[Entries shown]:
-- ==== Sys2Proof/Tests/Slice0.lean ====
section
/-! SUPPORT. Tests of the model: words of the manual and what they decode to, terms the well-formedness checks refuse, a state and operands
meeting the hypotheses of every obligation, and a few values the manual prints. -/

namespace Sys2Proof.Tests

open Sys2Proof Sys2Proof.Machine

set_option Elab.async false

/-! ## Words: the values between the quotation marks of each test are the manual's own -/

/-- A word of format A, field by field (R181). -/
def wordA (opc : BitVec 10) (grd : BitVec 4) (d a b c : BitVec 12) (rm : BitVec 3) (ty : BitVec 5) (opm : BitVec 8) (pw : BitVec 3) : IWord :=
  opc ++ (grd ++ (d ++ (a ++ (b ++ (c ++ (rm ++ (ty ++ (opm ++ (pw ++ 0#15)))))))))

/-- A word of format I (R182). -/
def wordI (opc : BitVec 10) (grd : BitVec 4) (d a : BitVec 12) (rm : BitVec 3) (ty : BitVec 5) (opm : BitVec 8) (pw : BitVec 3) (imm : Word) : IWord :=
  opc ++ (grd ++ (d ++ (a ++ (rm ++ (ty ++ (opm ++ (pw ++ (0#7 ++ imm))))))))

/-- A word of format M (R183). -/
def wordM (opc : BitVec 10) (grd : BitVec 4) (data addr index : BitVec 12) (off : BitVec 24) (hint scope order : BitVec 2) (ty : BitVec 5)
    (fs : BitVec 2) (mmod : BitVec 9) : IWord :=
  opc ++ (grd ++ (data ++ (addr ++ (index ++ (off ++ (hint ++ (scope ++ (order ++ (ty ++ (fs ++ mmod))))))))))

/-- A word of format B (R184). -/
def wordB (opc : BitVec 10) (grd : BitVec 4) (off : BitVec 24) (slot : BitVec 3) (bar : BitVec 4) (a d : BitVec 12) : IWord :=
  opc ++ (grd ++ (off ++ (slot ++ (bar ++ (a ++ (d ++ 0#27))))))

/-- A word of format X (R185). -/
def wordX (opc : BitVec 10) (grd : BitVec 4) (tile : BitVec 3) (swa swb swc : BitVec 8) (ca cb cc : BitVec 12) (xmod : BitVec 16)
    (fs : BitVec 2) : IWord :=
  opc ++ (grd ++ (tile ++ (swa ++ (swb ++ (swc ++ (ca ++ (cb ++ (cc ++ (xmod ++ (fs ++ 0#1))))))))))

/-- A word of format S (R186). -/
def wordS (opc : BitVec 10) (grd : BitVec 4) (pw : BitVec 3) (s7 : BitVec 7) (a b c : BitVec 12) (fs : BitVec 2) (imm : Word) : IWord :=
  opc ++ (grd ++ (pw ++ (s7 ++ (a ++ (b ++ (c ++ (fs ++ (0#2 ++ imm))))))))

/-- Three 32-bit words, the highest first, as the manual prints them. -/
def word3 (h m l : Word) : IWord := h ++ (m ++ l)

/-- The 96-bit word is one instruction under a guard of the given bits. -/
abbrev Reads (access : Bool) (w : IWord) (grd : BitVec 4) (i : Instr) : Prop := decode access w = .ok i ∧ guardOf w = decodeGuard grd

/-- R187's example: `add.i32 v4, v2, v3` and `st.n32 [w8:w9, %laneid], ls0`. -/
theorem test_word_add : Reads false (word3 0x101C0100 0x0800C000 0x18038000) 7
    (.add { d := .main 4, a := .main 2, b := .main 3, c := .main 0, rm := .rne, ty := .i32, opm := 0, pw := 7 }) := by decide
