/-! ## Device operations -/

/-- Acceptance (R103) of the five device operations by an idle engine: HSTATE, CUR_OP, OP_ADDR and OP_DUR are latched,
SEQ is S_CMD, CHECKALL starts at address 1; no transfer. -/
def Obligations.DeviceOpsAccepted : Prop :=
  ∀ (s : State) (a : Byte) (d : Half), s.hstate = .idle →
    exec (.turnOn a d) s = .next { s with hstate := .busy, curOp := 2, opAddr := a, opDur := d, seq := .cmd } ∧
    exec (.turnOff a d) s = .next { s with hstate := .busy, curOp := 3, opAddr := a, opDur := d, seq := .cmd } ∧
    exec (.dispense a d) s = .next { s with hstate := .busy, curOp := 4, opAddr := a, opDur := d, seq := .cmd } ∧
    (a ≠ 0 → exec (.checkAll a d) s =
      .next { s with hstate := .busy, curOp := 5, opAddr := a, opDur := d, scanAddr := 1, seq := .cmd }) ∧
    exec (.getState a d) s = .next { s with hstate := .busy, curOp := 6, opAddr := a, opDur := d, seq := .cmd }

/-- CHECKALL with `count = 0` ends at once with (1, 0, 0) and makes no transfer (R214). -/
def Obligations.EmptyScan : Prop :=
  ∀ (s : State) (d : Half), s.hstate = .idle →
    exec (.checkAll 0 d) s = .next { s with
      curOp := 5, opAddr := 0, opDur := d, seq := .none, resOk := true, resA := 0, resB := 0, resWritten := true }

/-- Between exchanges the sequencer builds the request that R210 to R215 name and starts the exchange, with no transfer.
That both are ONE step, so that the step of the command in progress is the step of the request frame followed by the start
of EXCHANGE, is the model's inference and no rule: log entry 11 (DEDUCED). -/
def Obligations.DeviceOpsBuild : Prop :=
  ∀ (s : State) (a : Byte) (d : Half), s.hstate = .busy → s.opAddr = a → s.opDur = d → s.xph = .idle →
    (s.curOp = 2 → s.seq = .cmd → ∃ t, exec (.reqStart a) s = .next t ∧ exec (.turnOn a d) s = exec .exchange t) ∧
    (s.curOp = 3 → s.seq = .cmd → ∃ t, exec (.reqStop a) s = .next t ∧ exec (.turnOff a d) s = exec .exchange t) ∧
    (s.curOp = 4 → s.seq = .cmd → ∃ t, exec (.reqDispense a d) s = .next t ∧ exec (.dispense a d) s = exec .exchange t) ∧
    (s.curOp = 5 → s.seq = .cmd → ∃ t, exec (.reqCheck s.scanAddr) s = .next t ∧
      exec (.checkAll a d) s = exec .exchange t) ∧
    (s.curOp = 5 → s.seq = .fetch → ∃ t, exec (.reqResponse s.scanAddr) s = .next t ∧
      exec (.checkAll a d) s = exec .exchange t) ∧
    (s.curOp = 6 → s.seq = .cmd → ∃ t, exec (.reqGetState a) s = .next t ∧ exec (.getState a d) s = exec .exchange t) ∧
    (s.curOp = 6 → s.seq = .fetch → ∃ t, exec (.reqResponse a) s = .next t ∧ exec (.getState a d) s = exec .exchange t)

/-- TURNON, TURNOFF and DISPENSE complete in the step of the last transfer of their one exchange, success or not: the
result is (SUCCESS, 0, 0), the engine idle, the session untouched; a failed echo is the transmission error E1, reported
and not retried (R211 to R213, R251). -/
def Obligations.OneExchangeOpsComplete : Prop :=
  ∀ (s : State) (a : Byte) (d : Half) (rx : Byte) (i : Instr),
    s.hstate = .busy → s.opAddr = a → s.opDur = d → s.xph = .fill → s.rxn = 5 → s.sync = .accepting →
    linkReturns 0x00 s = some rx →
    ((s.curOp = 2 ∧ i = .turnOn a d) ∨ (s.curOp = 3 ∧ i = .turnOff a d) ∨ (s.curOp = 4 ∧ i = .dispense a d)) →
    ∃ t, exec i s = .next t ∧ t.success = verify s.params s.req { s.reply with payload1 := rx } ∧
      t.resOk = t.success ∧ t.resA = 0x00 ∧ t.resB = 0x00 ∧ t.hstate = .idle ∧ t.seq = .none ∧ t.xph = .idle ∧
      t.req = s.req ∧ t.reply = { s.reply with payload1 := rx } ∧ t.cmds = s.cmds ∧
      t.wire = s.wire ++ [.xfer 0x00 rx] ∧ sessionOf t = sessionOf s
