-- ==== Sys2Proof/Laws/State.lean ====
section
/-!
SUPPORT. What each named update of State does to each field: one lemma per field per update, so that no proof unfolds a
record update. An update that branches has lemmas for the fields neither branch writes.
-/

namespace Sys2Proof.Machine

/-! ### recordXfer -/
@[simp] theorem recordXfer_params (tx rx : Byte) (s : State) : (recordXfer tx rx s).params = s.params := rfl
@[simp] theorem recordXfer_req (tx rx : Byte) (s : State) : (recordXfer tx rx s).req = s.req := rfl
@[simp] theorem recordXfer_reply (tx rx : Byte) (s : State) : (recordXfer tx rx s).reply = s.reply := rfl
@[simp] theorem recordXfer_opAddr (tx rx : Byte) (s : State) : (recordXfer tx rx s).opAddr = s.opAddr := rfl
@[simp] theorem recordXfer_opDur (tx rx : Byte) (s : State) : (recordXfer tx rx s).opDur = s.opDur := rfl
@[simp] theorem recordXfer_hstate (tx rx : Byte) (s : State) : (recordXfer tx rx s).hstate = s.hstate := rfl
@[simp] theorem recordXfer_curOp (tx rx : Byte) (s : State) : (recordXfer tx rx s).curOp = s.curOp := rfl
@[simp] theorem recordXfer_seq (tx rx : Byte) (s : State) : (recordXfer tx rx s).seq = s.seq := rfl
@[simp] theorem recordXfer_scanAddr (tx rx : Byte) (s : State) : (recordXfer tx rx s).scanAddr = s.scanAddr := rfl
@[simp] theorem recordXfer_xph (tx rx : Byte) (s : State) : (recordXfer tx rx s).xph = s.xph := rfl
@[simp] theorem recordXfer_txi (tx rx : Byte) (s : State) : (recordXfer tx rx s).txi = s.txi := rfl
@[simp] theorem recordXfer_rxn (tx rx : Byte) (s : State) : (recordXfer tx rx s).rxn = s.rxn := rfl
@[simp] theorem recordXfer_sync (tx rx : Byte) (s : State) : (recordXfer tx rx s).sync = s.sync := rfl
@[simp] theorem recordXfer_estate (tx rx : Byte) (s : State) : (recordXfer tx rx s).estate = s.estate := rfl
@[simp] theorem recordXfer_erx (tx rx : Byte) (s : State) : (recordXfer tx rx s).erx = s.erx := rfl
@[simp] theorem recordXfer_success (tx rx : Byte) (s : State) : (recordXfer tx rx s).success = s.success := rfl
@[simp] theorem recordXfer_numDispensers (tx rx : Byte) (s : State) : (recordXfer tx rx s).numDispensers = s.numDispensers := rfl
@[simp] theorem recordXfer_numValid (tx rx : Byte) (s : State) : (recordXfer tx rx s).numValid = s.numValid := rfl
@[simp] theorem recordXfer_debugLevel (tx rx : Byte) (s : State) : (recordXfer tx rx s).debugLevel = s.debugLevel := rfl
@[simp] theorem recordXfer_resOk (tx rx : Byte) (s : State) : (recordXfer tx rx s).resOk = s.resOk := rfl
@[simp] theorem recordXfer_resA (tx rx : Byte) (s : State) : (recordXfer tx rx s).resA = s.resA := rfl
@[simp] theorem recordXfer_resB (tx rx : Byte) (s : State) : (recordXfer tx rx s).resB = s.resB := rfl
@[simp] theorem recordXfer_resWritten (tx rx : Byte) (s : State) : (recordXfer tx rx s).resWritten = s.resWritten := rfl
@[simp] theorem recordXfer_cmds (tx rx : Byte) (s : State) : (recordXfer tx rx s).cmds = s.cmds := rfl
@[simp] theorem recordXfer_rst (tx rx : Byte) (s : State) : (recordXfer tx rx s).rst = s.rst := rfl
@[simp] theorem recordXfer_script (tx rx : Byte) (s : State) : (recordXfer tx rx s).script = s.script.tail := rfl
@[simp] theorem recordXfer_tail (tx rx : Byte) (s : State) : (recordXfer tx rx s).tail = s.tail := rfl
@[simp] theorem recordXfer_wire (tx rx : Byte) (s : State) : (recordXfer tx rx s).wire = s.wire ++ [.xfer tx rx] := rfl
@[simp] theorem recordXfer_trace (tx rx : Byte) (s : State) : (recordXfer tx rx s).trace = s.trace := rfl
@[simp] theorem recordXfer_draws (tx rx : Byte) (s : State) : (recordXfer tx rx s).draws = s.draws := rfl
@[simp] theorem recordXfer_traceDraws (tx rx : Byte) (s : State) : (recordXfer tx rx s).traceDraws = s.traceDraws := rfl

[Assignment]:
All lines in the listing above from the line containing "I (R182). -/" to the line containing "(fs : BitVec 2) : IWord", inclusive, should be retyped exactly; no other lines should appear.

[Exercise answer]:
/-- A word of format I (R182). -/
def wordI (opc : BitVec 10) (grd : BitVec 4) (d a : BitVec 12) (rm : BitVec 3) (ty : BitVec 5) (opm : BitVec 8) (pw : BitVec 3) (imm : Word) : IWord :=
  opc ++ (grd ++ (d ++ (a ++ (rm ++ (ty ++ (opm ++ (pw ++ (0#7 ++ imm))))))))

/-- A word of format M (R183). -/
def wordM (opc : BitVec 10) (grd : BitVec 4) (data addr index : BitVec 12) (off : BitVec 24) (hint scope order : BitVec 2) (ty : BitVec 5)
    (fs : BitVec 2) (mmod : BitVec 9) : IWord :=
  opc ++ (grd ++ (data ++ (addr ++ (index ++ (off ++ (hint ++ (scope ++ (order ++ (ty ++ (fs ++ mmod))))))))))

/-- A word of format B (R184). -/
def wordB (opc : BitVec 10) (grd : BitVec 4) (off : BitVec 24) (slot : BitVec 3) (bar : BitVec 4) (a d : BitVec 12) : IWord :=
  opc ++ (grd ++ (off ++ (slot ++ (bar ++ (a ++ (d ++ 0#27))))))

/-- A word of format X (R185). -/
def wordX (opc : BitVec 10) (grd : BitVec 4) (tile : BitVec 3) (swa swb swc : BitVec 8) (ca cb cc : BitVec 12) (xmod : BitVec 16)
    (fs : BitVec 2) : IWord :=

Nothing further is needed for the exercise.